Similarly, with respect to an arrangement location of the position setting portion B (29), for example, the position setting portion B (29) is arranged at any position in a range between the terminal end of the microwave application antenna C (5) on a side in contact with the first electrode (4) of the second electrode (7) and a terminal end of the second electrode (7). More specifically, the arrangement location is preferably in a range of from the terminal end of the microwave application antenna C (5) to a terminal end of the second coaxial cable (11), more preferably in a range of from the terminal end of the microwave application antenna C (5) to a distal end of the second coaxial cable (11), in other words, the position setting portion B (29) is present in a range of from a distal end of the microwave application antenna C (5) to a position distant therefrom by from 10 mm to 60 mm (or 40 mm) (to the base end side).

Antenna Cover A

The medical treatment instrument (1) of the present invention preferably includes the antenna cover A (30). The antenna cover A (30) can prevent heat generation and radiation to a back side of a radiation surface (for example, the arrow direction of FIG. 6), which is in contact with the both electrodes.

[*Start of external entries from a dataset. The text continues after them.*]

/-- Reception on a link (R137, R139, R141, R142, R145), with no error to inject: a flit whose CRC matches in sequence is accepted, a bad one raises a NAK or is
discarded while a retry is awaited; the NAK timer raises the NAK again, and the watch for valid flits asks for a retrain. -/
def Obligations.LinkReception : Prop :=
  ∀ (port : BitVec 5) (link : BitVec 3) (s : State),
    (∀ (wire f : List (BitVec 8)) (u : State), s.flt.inject = none → (s.lst port.toNat link.toNat = 4 ∨ s.lst port.toNat link.toNat = 5) → (s.link port.toNat link.toNat).rxIdle = false →
      s.readFlit port.toNat link.toNat wire = (u, f) →
      (u.crcMatch port.toNat link.toNat 0x0 (s.link port.toNat link.toNat).rxExp.toNat f = true →
        ∃ t, exec (.flitReceived port link wire) s = .next t ∧ (t.link port.toNat link.toNat).rxExp = (s.link port.toNat link.toNat).rxExp + 1
          ∧ (t.link port.toNat link.toNat).retryWait = false ∧ (t.link port.toNat link.toNat).acceptedAny = true
          ∧ t.pair (PORT_FLITS_RX_LO port.toNat) = (s.pair (PORT_FLITS_RX_LO port.toNat) + 1) % 2 ^ 64)
      ∧ (u.crcMatch port.toNat link.toNat 0x0 (s.link port.toNat link.toNat).rxExp.toNat f = false → u.crcMatch port.toNat link.toNat 0xC 0 f = false →
        ∃ t, exec (.flitReceived port link wire) s = .next t ∧ (t.link port.toNat link.toNat).rxExp = (s.link port.toNat link.toNat).rxExp ∧ (t.link port.toNat link.toNat).retryWait = true
          ∧ (t.link port.toNat link.toNat).nakId = (if (s.link port.toNat link.toNat).retryWait then (s.link port.toNat link.toNat).nakId else (s.link port.toNat link.toNat).nakId + 1)
          ∧ t.fld (PORT_RETRY_DISCARD port.toNat) = (s.fld (PORT_RETRY_DISCARD port.toNat) + b2n (s.link port.toNat link.toNat).retryWait) % 2 ^ 32
          ∧ t.fld (PORT_CRC_BAD port.toNat) = (s.fld (PORT_CRC_BAD port.toNat) + b2n (!(s.link port.toNat link.toNat).retryWait)) % 2 ^ 32 ∧ only [.links, .lanes, .regs] s t))
    ∧ ((s.lst port.toNat link.toNat = 4 ∨ s.lst port.toNat link.toNat = 5) → (s.link port.toNat link.toNat).retryWait = true →
      ∃ t, exec (.nakTimerExpiry port link) s = .next t ∧ (t.link port.toNat link.toNat).nakId = (s.link port.toNat link.toNat).nakId + 1 ∧ (t.link port.toNat link.toNat).nakOwed = true
        ∧ t.fld (PORT_NAK_TX port.toNat) = (s.fld (PORT_NAK_TX port.toNat) + 1) % 2 ^ 32 ∧ only [.links, .lanes, .regs] s t)
    ∧ ((s.lst port.toNat link.toNat = 4 ∨ s.lst port.toNat link.toNat = 5) → (s.link port.toNat link.toNat).rxIdle = false →
      ∃ t, exec (.noValidFlitTimeout port link) s = .next t ∧ t.lst port.toNat link.toNat = 7 ∧ t.fld (PORT_LL_RETRAIN_REQ port.toNat) = (s.fld (PORT_LL_RETRAIN_REQ port.toNat) + 1) % 2 ^ 32
        ∧ t.fld (PORT_RETRAINS port.toNat) = (s.fld (PORT_RETRAINS port.toNat) + 1) % 2 ^ 32 ∧ only [.links, .lanes, .regs] s t)

/-- Transmission on a link (R137, R139, R143, R144, R147), with no error to inject: a flit slot carries, in this order, an LCF, a replayed flit, the packet in hand, a new
packet, or an idle LCF; a packet with an uncorrectable cell is dropped in its place; the replay timer begins a replay, and an LCF that is due is sent. -/
def Obligations.LinkTransmission : Prop :=
  ∀ (port : BitVec 5) (link : BitVec 3) (s : State),
    (s.lst port.toNat link.toNat = 4 → (s.link port.toNat link.toNat).kept ≠ [] → (s.link port.toNat link.toNat).resume = false →
      ∃ t, exec (.replayTimeout port link) s = .next t ∧ t.link port.toNat link.toNat = { s.link port.toNat link.toNat with replay := (s.link port.toNat link.toNat).kept }
        ∧ t.fld (PORT_REPLAY_TO port.toNat) = (s.fld (PORT_REPLAY_TO port.toNat) + 1) % 2 ^ 32 ∧ regsBut [(PORT_REPLAY_TO port.toNat).off] s t ∧ only [.links, .regs] s t)
    ∧ (s.lst port.toNat link.toNat = 4 → (s.link port.toNat link.toNat).unreported = true →
      ∃ t, exec (.lcfDue port link) s = .next t ∧ (t.link port.toNat link.toNat).unreported = false ∧ (t.link port.toNat link.toNat).toldRet = (s.link port.toNat link.toNat).ownRet
        ∧ only [.links, .lanes] s t)
    ∧ (s.lst port.toNat link.toNat = 4 → s.dead = false → s.fabOn = true → s.flt.inject = none →
      ((s.link port.toNat link.toNat).resume = true ∨ (s.link port.toNat link.toNat).lcfAhead = true →
        ∃ t, exec (.packetSend port link) s = .next t ∧ (t.link port.toNat link.toNat).ackOwed = 0 ∧ (t.link port.toNat link.toNat).nakOwed = false
          ∧ (t.link port.toNat link.toNat).toldRet = (s.link port.toNat link.toNat).ownRet ∧ (t.link port.toNat link.toNat).kept = (s.link port.toNat link.toNat).kept ∧ only [.links, .lanes] s t)
      ∧ ((s.link port.toNat link.toNat).resume = false → (s.link port.toNat link.toNat).lcfAhead = false →
        (∀ k rest, (s.link port.toNat link.toNat).replay = k :: rest →
          ∃ t, exec (.packetSend port link) s = .next t ∧ (t.link port.toNat link.toNat).replay = rest ∧ (t.link port.toNat link.toNat).kept = (s.link port.toNat link.toNat).kept
            ∧ t.pair (PORT_FLITS_TX_LO port.toNat) = (s.pair (PORT_FLITS_TX_LO port.toNat) + 1) % 2 ^ 64 ∧ only [.links, .lanes, .regs] s t)
        ∧ (∀ c rest, (s.link port.toNat link.toNat).replay = [] → (s.link port.toNat link.toNat).kept.length < s.retryCap port.toNat → (s.link port.toNat link.toNat).sending = c :: rest →
          ∃ t, exec (.packetSend port link) s = .next t ∧ (t.link port.toNat link.toNat).sending = rest ∧ (t.link port.toNat link.toNat).txNext = (s.link port.toNat link.toNat).txNext + 1
            ∧ (t.link port.toNat link.toNat).kept = (s.link port.toNat link.toNat).kept ++ [{ seq := (s.link port.toNat link.toNat).txNext, content := c }]
            ∧ t.pair (PORT_FLITS_TX_LO port.toNat) = (s.pair (PORT_FLITS_TX_LO port.toNat) + 1) % 2 ^ 64 ∧ only [.links, .lanes, .regs] s t)
        ∧ (∀ k o, (s.link port.toNat link.toNat).replay = [] → (s.link port.toNat link.toNat).kept.length < s.retryCap port.toNat → (s.link port.toNat link.toNat).sending = [] →
          s.chooseOut port.toNat link.toNat = some (k, o) →
          (o.bad = false → ∃ t, exec (.packetSend port link) s = .next t ∧ t.sw = { s.sw with egress := ldrop s.sw.egress k }
            ∧ (t.link port.toNat link.toNat).txNext = (s.link port.toNat link.toNat).txNext + 1 ∧ only [.links, .lanes, .regs, .sw] s t)
          ∧ (o.bad = true → ∃ t, exec (.packetSend port link) s = .next t ∧ t.sw = { s.sw with egress := ldrop s.sw.egress k }
            ∧ (t.link port.toNat link.toNat).txNext = (s.link port.toNat link.toNat).txNext ∧ t.fld MARL_UE_DROP = (s.fld MARL_UE_DROP + 1) % 2 ^ 32 ∧ only [.links, .lanes, .regs, .sw] s t))
        ∧ ((s.link port.toNat link.toNat).replay = [] →
          (s.retryCap port.toNat ≤ (s.link port.toNat link.toNat).kept.length ∨ ((s.link port.toNat link.toNat).sending = [] ∧ s.chooseOut port.toNat link.toNat = none)) →
          ∃ t, exec (.packetSend port link) s = .next t ∧ (t.link port.toNat link.toNat).toldRet = (s.link port.toNat link.toNat).ownRet
            ∧ (t.link port.toNat link.toNat).txNext = (s.link port.toNat link.toNat).txNext ∧ (t.link port.toNat link.toNat).kept = (s.link port.toNat link.toNat).kept ∧ only [.links, .lanes] s t)))

/-- Packets in the switch (R165, R166, R173, R216): one that has waited its time is routed once more and fails, one at the head of its account moves to its output
when there is room; the snapshot reaches the Sett. -/
def Obligations.SwitchCommands : Prop :=
  (∀ (ix : Nat) (o : OutPkt) (s : State), s.sw.egress[ix]? = some o → o.waiting ≠ none →
    let u := { s with sw := { s.sw with egress := ldrop s.sw.egress ix } }
    (∀ port q en, u.route o.pkt o.inPort = .send port q en →
      ∃ t held, exec (.linkWaitExpiry ix) s = .next t ∧ (o.held ≠ [] → held = o.held)
        ∧ t.sw = { s.sw with egress := ldrop s.sw.egress ix ++ [{ o with port := port, vc := q.hdr.vc, pkt := q, waiting := none, enters := en, held := held }], placed := t.sw.placed }
        ∧ only [.sw] s t)
    ∧ (∀ port, u.route o.pkt o.inPort = .wait port → o.pkt.hdr.expects = false →
      ∃ t, exec (.linkWaitExpiry ix) s = .next t ∧ t.sw = u.sw ∧ t.fld RT_DROP = (s.fld RT_DROP + 1) % 2 ^ 32
        ∧ t.fld RT_WAIT_EXPIRED = (s.fld RT_WAIT_EXPIRED + b2n o.pkt.hdr.isReq) % 2 ^ 32 ∧ regsBut [RT_DROP.off, RT_WAIT_EXPIRED.off] s t ∧ only [.sw, .regs] s t)
    ∧ (∀ port, u.route o.pkt o.inPort = .wait port → o.pkt.hdr.expects = true →
      ∃ t, exec (.linkWaitExpiry ix) s = .next t ∧ t.fld RT_WAIT_EXPIRED = (s.fld RT_WAIT_EXPIRED + 1) % 2 ^ 32 ∧ only [.sw, .regs] s t))
  ∧ (∀ (port : BitVec 5) (vc : BitVec 3) (i : InPkt) (rest : List InPkt) (out : Nat) (q : Packet) (en : Bool) (s : State), s.live = true → s.fabOn = true → i.bad = false → s.sw.ingress = i :: rest →
    i.port = port.toNat → i.vc = vc.toNat → s.route i.pkt i.arrival = .send out q en → s.egrRoom out q.hdr.vc i.cells = true →
    ∃ t held, exec (.egressMove port vc) s = .next t ∧ t.sw.ingress = rest ∧ (i.held ≠ [] → held = i.held)
      ∧ t.sw.egress = s.sw.egress ++ [{ inPort := some port.toNat, port := out, vc := q.hdr.vc, pkt := q, cells := i.cells, at_ := i.at_, waiting := none, enters := en, held := held }]
      ∧ t.pair RT_TRANSIT_LO = (s.pair RT_TRANSIT_LO + 1) % 2 ^ 64 ∧ regsBut [RT_TRANSIT_LO.off, RT_TRANSIT_HI.off] s t ∧ only [.sw, .links, .regs] s t)
  ∧ (∀ (n : Snapshot) (s : State), s.recd.snapBusy = some n →
    exec .snapshotComplete s = .next { s with recd := { s.recd with snapBusy := none }, sett := { s.sett with snapshot := some n } })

The antenna cover A (30) includes a distal-end side inner cavity fitting hole portion (31) in an inner cavity on a distal end side of the cover.

Further, the microwave application antenna A (2) and/or the microwave application antenna C (5) includes a distal-end side fitting protruding portion (33) at an upper end on a distal end side of the antenna.

As illustrated in the dotted-line circle in FIG. 6B, the distal-end side fitting protruding portion (33) is fitted into the distal-end side inner cavity fitting hole portion (31), thereby being capable of preventing falling off of the microwave application antenna A (C) on the distal end side.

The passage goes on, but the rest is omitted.